A few years back I followed a link to a webcomic titled
Don't Feed the Geek (Link to first page, posted back in 2007, gets better and non pixely from there). As you might expect from the title it's techie humor. That first page has a user asking the hapless IT guy, "I don't know my username or password but could you show me how to check my home email?"
I skimmed through the archives of the time and found this was chock full of humor I liked. Slice of life techie humor. Even the family scenes I found myself thinking, "If I'd ever found someone to marry and have kids with... yeah I could see this happening." Barry's faith worked into the strips as well -- but in a way that simply showed what he believed rather than trying to force you to to his point of view. In some ways this was inevitable, it was a slice of life strip based on his life and he did IT work for his local church.
I never met Barry in person, only read his comic and followed his twitter. I once had the pleasure of responding to a tweet and getting a reply saying he'd wondered if anyone would catch the joke he'd made.
One thing about webcomics (or anything) based on a persons actual life is that life has a way of coming in without concern for existing plans. Late in 2011 his wife was diagnosed with breast cancer, and this eventually showed up in the comic. Earlier there was a strip about joking that a relative's headache must be a brain tumor only to discover that yes, it was in fact a tumor. Then last year I remember noticing a shift in the quality of the art, which seemed odd as it didn't look as good and Barry had been putting work into improving. In early June the verdict came in, a trip to the ER became a trip to the intensive care unit with brain surgery and chemo on the schedule. But by the end of June he was back and posting online again including some new comics. While Barry reported the doctors were cautious it was in the next months starting to look promising. New pages of the comic coming up and skill slowly advancing. He even got to make some jokes about similarities in how chemo effected him and a few years earlier his wife. It seems he kept good humor and didn't let these troubles pull him down. The minister of his church mentioned having to visit the ER after a bout of kidney stones, and returning to work to find Barry checking in to ask how he was doing and sharing of his own experience with kidney stones, all this despite being in the middle of a fight for his very life.

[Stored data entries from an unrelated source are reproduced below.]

/-- R133, R135: a match with `REM >= 2^16` consumes one wrap and programs the rest by the three branches; the channel
stays enabled. -/
def Obligations.IntermediateWrapReprogramsTheRest : Prop :=
  ∀ (s : State) (rest : List Input) (r : Nat), s.inputs = .tick :: rest →
    s.regs.stepEn = true ∨ (s.regs.deferred = true ∧ s.regs.inStep = false) →
    s.regs.tcnt + 1#16 = s.regs.ocrS → s.regs.rem.toNat = 65536 + r →
    ∃ t later, step s = .next t ∧ t.events = .stepWrap :: later ∧ .stepFire ∉ later ∧
      t.regs.stepEn = true ∧ t.regs.inStep = s.regs.inStep ∧
      (r < 65536 → t.regs.ocrS = BitVec.ofNat 16 (s.regs.ocrS.toNat + r) ∧ t.regs.rem.toNat = r) ∧
      (65536 ≤ r → r < 75536 →
        t.regs.ocrS = BitVec.ofNat 16 (s.regs.ocrS.toNat + 65536 - 10000) ∧ t.regs.rem.toNat = r + 10000) ∧
      (75536 ≤ r → t.regs.ocrS = s.regs.ocrS ∧ t.regs.rem.toNat = r)

/-- R103, R247, R164: a match passed while a channel is disabled leaves no trace. -/
def Obligations.DisabledMatchLeavesNoTrace : Prop :=
  ∀ (s : State) (rest : List Input), s.inputs = .tick :: rest →
    ∃ t, step s = .next t ∧
      (s.regs.stepEn = false → s.regs.deferred = false ∨ s.regs.inStep = true →
        t.regs.ocrS = s.regs.ocrS ∧ t.regs.rem = s.regs.rem ∧ t.regs.stepEn = false ∧
        t.regs.deferred = s.regs.deferred ∧ t.regs.inStep = s.regs.inStep ∧
        .stepFire ∉ t.events ∧ .stepWrap ∉ t.events) ∧
      (s.regs.divEn = false →
        t.regs.ocrD = s.regs.ocrD ∧ t.regs.divEn = false ∧ t.regs.cntMs = s.regs.cntMs ∧
        t.regs.cnt10ms = s.regs.cnt10ms ∧ t.regs.cnt250ms = s.regs.cnt250ms ∧ t.regs.f10ms = s.regs.f10ms ∧
        t.regs.f250ms = s.regs.f250ms ∧ t.regs.f1s = s.regs.f1s ∧ .divEvent ∉ t.events)

/-- R101, R103: in a TICK in which `TCNT` does not reach a channel's compare value, the channel, enabled or not, keeps
its registers and emits nothing; only the commit moves a pending request into the enable. -/
def Obligations.TickWithoutAMatchLeavesTheChannels : Prop :=
  ∀ (s : State) (rest : List Input), s.inputs = .tick :: rest →
    ∃ t, step s = .next t ∧
      (s.regs.tcnt + 1#16 ≠ s.regs.ocrS →
        t.regs.ocrS = s.regs.ocrS ∧ t.regs.rem = s.regs.rem ∧ t.regs.inStep = s.regs.inStep ∧
        t.regs.stepEn = (s.regs.stepEn || (s.regs.deferred && !s.regs.inStep)) ∧
        t.regs.deferred = (s.regs.deferred && s.regs.inStep) ∧
        .stepFire ∉ t.events ∧ .stepWrap ∉ t.events) ∧
      (s.regs.tcnt + 1#16 ≠ s.regs.ocrD →
        t.regs.ocrD = s.regs.ocrD ∧ t.regs.divEn = s.regs.divEn ∧ t.regs.cntMs = s.regs.cntMs ∧
        t.regs.cnt10ms = s.regs.cnt10ms ∧ t.regs.cnt250ms = s.regs.cnt250ms ∧ t.regs.f10ms = s.regs.f10ms ∧
        t.regs.f250ms = s.regs.f250ms ∧ t.regs.f1s = s.regs.f1s ∧ .divEvent ∉ t.events)

/-- R160, R161: a divider match re-arms additively, counts one base period through the cascade, sets the flags of the
periods that end with it and clears none. -/
def Obligations.DividerMatchCascades : Prop :=
  ∀ (s : State) (rest : List Input), s.inputs = .tick :: rest → s.regs.divEn = true →
    s.regs.tcnt + 1#16 = s.regs.ocrD → DividerCountersLow Config.hw s.regs →
    ∃ t before after, step s = .next t ∧ t.events = before ++ [.divEvent, .wdtKick] ++ after ∧
      t.regs.divEn = true ∧
      t.regs.ocrD.toNat = (s.regs.ocrD.toNat + Config.hw.divPeriod) % 65536 ∧
      t.regs.cntMs.toNat = (s.regs.cntMs.toNat + 1) % 10 ∧
      t.regs.cnt10ms.toNat = (s.regs.cnt10ms.toNat + (s.regs.cntMs.toNat + 1) / 10) % 25 ∧
      t.regs.cnt250ms.toNat =
        (s.regs.cnt250ms.toNat + (s.regs.cnt10ms.toNat + (s.regs.cntMs.toNat + 1) / 10) / 25) % 4 ∧
      t.regs.f10ms = (s.regs.f10ms || decide (s.regs.cntMs.toNat = 9)) ∧
      t.regs.f250ms = (s.regs.f250ms || decide (s.regs.cntMs.toNat = 9 ∧ s.regs.cnt10ms.toNat = 24)) ∧
      t.regs.f1s = (s.regs.f1s || decide
        (s.regs.cntMs.toNat = 9 ∧ s.regs.cnt10ms.toNat = 24 ∧ s.regs.cnt250ms.toNat = 3))

/-! ### Rules of the whole machine -/

/-- R201, R13: whatever the step, an error answers with data 0, changes no element of the record and emits nothing. -/
def Obligations.ErrorsChangeNothing : Prop :=
  ∀ (s t : State) (w : ResponseWord), step s = .next t → t.response = some w → statusField w ≠ 0x00#8 →
    t.regs = s.regs ∧ t.events = [] ∧ dataField w = 0#32

/-- R83, R86: every command ends in exactly one response, whose status is one of four, and emits no event. -/
def Obligations.EveryCommandAnswersOnce : Prop :=
  ∀ (s : State) (w : CommandWord) (rest : List Input), s.inputs = .command w :: rest →
    ∃ t answer, step s = .next t ∧ t.response = some answer ∧ t.events = [] ∧
      (statusField answer = 0x00#8 ∨ statusField answer = 0x01#8 ∨ statusField answer = 0x02#8 ∨
        statusField answer = 0x03#8)

/-- R47, R20: no command writes the slot, the counters or the compare register of the divider, and each other element is
written only by the commands R20 names for it. -/
def Obligations.CommandsWriteOnlyTheirElements : Prop :=
  ∀ (i : Instr) (s : State), ∃ t, exec i s = .next t ∧ t.inputs = s.inputs ∧
    t.regs.idx = s.regs.idx ∧ t.regs.period = s.regs.period ∧ t.regs.pulse = s.regs.pulse ∧
    t.regs.scnt = s.regs.scnt ∧ t.regs.tcnt = s.regs.tcnt ∧ t.regs.ocrD = s.regs.ocrD ∧
    t.regs.cntMs = s.regs.cntMs ∧ t.regs.cnt10ms = s.regs.cnt10ms ∧ t.regs.cnt250ms = s.regs.cnt250ms ∧
    ((∀ ch v, i ≠ .setpw ch v) → t.regs.pw = s.regs.pw) ∧
    ((∀ d, i ≠ .arm d) → t.regs.ocrS = s.regs.ocrS ∧ t.regs.rem = s.regs.rem) ∧
    ((∀ d, i ≠ .arm d) → i ≠ .stop → t.regs.divEn = s.regs.divEn) ∧
    ((∀ d, i ≠ .arm d) → i ≠ .stop → i ≠ .stepdone →
      t.regs.stepEn = s.regs.stepEn ∧ t.regs.deferred = s.regs.deferred) ∧
    (i ≠ .stepdone → t.regs.inStep = s.regs.inStep) ∧
    ((∀ f, i ≠ .tstclr f) →
      t.regs.f10ms = s.regs.f10ms ∧ t.regs.f250ms = s.regs.f250ms ∧ t.regs.f1s = s.regs.f1s)

/-- R206: `STEP_EN` is set only by COMMIT and STEPDONE, and only when `DEFERRED = 1`. -/
def Obligations.OnlyCommitAndStepdoneEnable : Prop :=
  ∀ s t : State, step s = .next t → s.regs.stepEn = false → t.regs.stepEn = true →
    s.regs.deferred = true ∧ t.regs.deferred = false ∧
      ((s.regs.inStep = false ∧ (s.inputs = [] ∨ s.inputs.head? = some .tick)) ∨
       (s.regs.inStep = true ∧ s.inputs.head? = some (.command (encode .stepdone))))

/-- R67, R182: GETPW and RDREG never change the record. -/
def Obligations.ReadsHaveNoSideEffect : Prop :=
  ∀ (i : Instr) (s : State), (∃ ch, i = .getpw ch) ∨ (∃ r, i = .rdreg r) →
    ∃ t u, exec i s = .next t ∧ exec i t = .next u ∧ t.regs = s.regs ∧ u = t

/-- R35: in a TICK a step is fired only from ARMED(single-segment), and ARMED(multi-segment) goes on armed. -/
def Obligations.TickMovesSchedulerClasses : Prop :=
  ∀ (s : State) (rest : List Input), s.inputs = .tick :: rest →
    ∃ t, step s = .next t ∧
      (schedClass s.regs = .idle → schedClass t.regs = .idle) ∧
      (schedClass s.regs = .armedSingle → schedClass t.regs = .armedSingle ∨ schedClass t.regs = .fired) ∧
      (schedClass s.regs = .armedMulti → schedClass t.regs = .armedSingle ∨ schedClass t.regs = .armedMulti) ∧
      (schedClass s.regs = .fired → schedClass t.regs = .fired)

/-! ### Invariants -/

/-- R45: the state after reset meets the invariants. -/
def Obligations.ResetMeetsTheInvariants : Prop := Good State.reset

/-- R45: every step, of whatever agent, keeps the invariants, from every state that meets them. -/
def Obligations.StepKeepsTheInvariants : Prop :=
  ∀ s t : State, Good s → step s = .next t → Good t

/-- R45, R9: every configuration that meets R9, with a `MIN_DELAY` that fits the 32-bit `REM` (notes/assumptions/6.md),
keeps its invariants in every step of a run from reset under any inputs. -/
def Obligations.EveryValidConfigurationStaysGood : Prop :=
  ∀ (c : Config) (inputs : List Input) (n : Nat), c.Valid → c.minDelay < 2 ^ 32 →
    Inv c (runAt c n { State.resetAt c with inputs := inputs }).regs

/-! ### Runs: the multiplexer -/

/-- R116: the slot boundaries of a run without reset select the channels after `IDX` in cyclic order; sixteen of them
select each channel once and end where they began. -/
def Obligations.BoundariesGoRoundRobin : Prop :=
  ∀ (n : Nat) (s : State), Input.reset ∉ s.inputs → n ≤ s.inputs.length →
    ∃ t m, Host.Core.run core n s = .next t ∧
      boundariesIn (eventsOfRun n s) = (List.range m).map (fun j => s.regs.idx + BitVec.ofNat 4 (j + 1)) ∧
      t.regs.idx = s.regs.idx + BitVec.ofNat 4 m ∧
      (m = 16 → t.regs.idx = s.regs.idx ∧ ∀ i : BitVec 4, (boundariesIn (eventsOfRun n s)).count i = 1)

/-- R114, R70: from the start of a slot, whatever commands come between the TICKs (SETPW of this channel too), the slot
keeps its channel, width and shape, and ends exactly `PERIOD` TICKs later. -/
def Obligations.SlotKeepsItsShapeUnderCommands : Prop :=
  ∀ (s : State) (xs rest : List Input), s.inputs = xs ++ rest → Input.reset ∉ xs →
    s.regs.scnt = 0#16 → s.regs.period.toNat = s.regs.pulse.toNat + 1 →
    (tickCount xs ≤ s.regs.pulse.toNat →
      ∃ t, Host.Core.run core xs.length s = .next t ∧ t.regs.scnt.toNat = tickCount xs ∧
        t.regs.period = s.regs.period ∧ t.regs.pulse = s.regs.pulse ∧ addrOut t.regs = addrOut s.regs ∧
        servoOut t.regs = decide (tickCount xs < s.regs.pulse.toNat) ∧
        boundariesIn (eventsOfRun xs.length s) = []) ∧
    (tickCount xs = s.regs.pulse.toNat → rest.head? = some .tick →
      ∃ t, Host.Core.run core (xs.length + 1) s = .next t ∧ t.regs.scnt = 0#16 ∧
        addrOut t.regs = addrOut s.regs + 1#4 ∧ t.regs.pulse = readPw t.regs (addrOut t.regs).toFin ∧
        boundariesIn t.events = [addrOut s.regs + 1#4])

/-- R115: from the start of a channel's slot, through any inputs without reset that leave the table unchanged, the
boundaries that select the channel come after one frame, two frames and so on, a frame being the sum of the sixteen
widths plus sixteen TICKs, and at no other time. -/
def Obligations.FrameLengthIsTheSumOfSlots : Prop :=
  ∀ (s : State) (xs rest : List Input), Good s → s.inputs = xs ++ rest → Input.reset ∉ xs →
    (∀ m t, m ≤ xs.length → Host.Core.run core m s = .next t → t.regs.pw = s.regs.pw) →
    s.regs.scnt = 0#16 → s.regs.pulse = readPw s.regs s.regs.idx.toFin →
    9616 ≤ frameTicks s.regs ∧ frameTicks s.regs ≤ 38400 ∧ RunsOn xs.length s ∧
      (boundariesIn (eventsOfRun xs.length s)).count s.regs.idx = tickCount xs / frameTicks s.regs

But the doctor's had reason to be cautious. In May this year he announced a hiatus to allow for surgery and recovery. Late May and June were busy for me both at work and in my personal life. It was thinking about a list of webcomics I'd put together for a friend that got me thinking and realizing that I had not seen anything from Barry on twitter since early in the year and Google gave the grim news. Mercifully it appears that he did not have to suffer long. The hiatus was announced on May 20th and on June 4th cancer stole his life. Others lost far more, for me it's the lose of an interesting voice online, not nearly the loss his wife and children have faced. All the same it hurts. There must be more laughter in heaven since June and if there's an IT office up there it sure sounds like they've gained a hard worker.
I'll pray for your family Barry, after the laughter freely given it's the least I can do.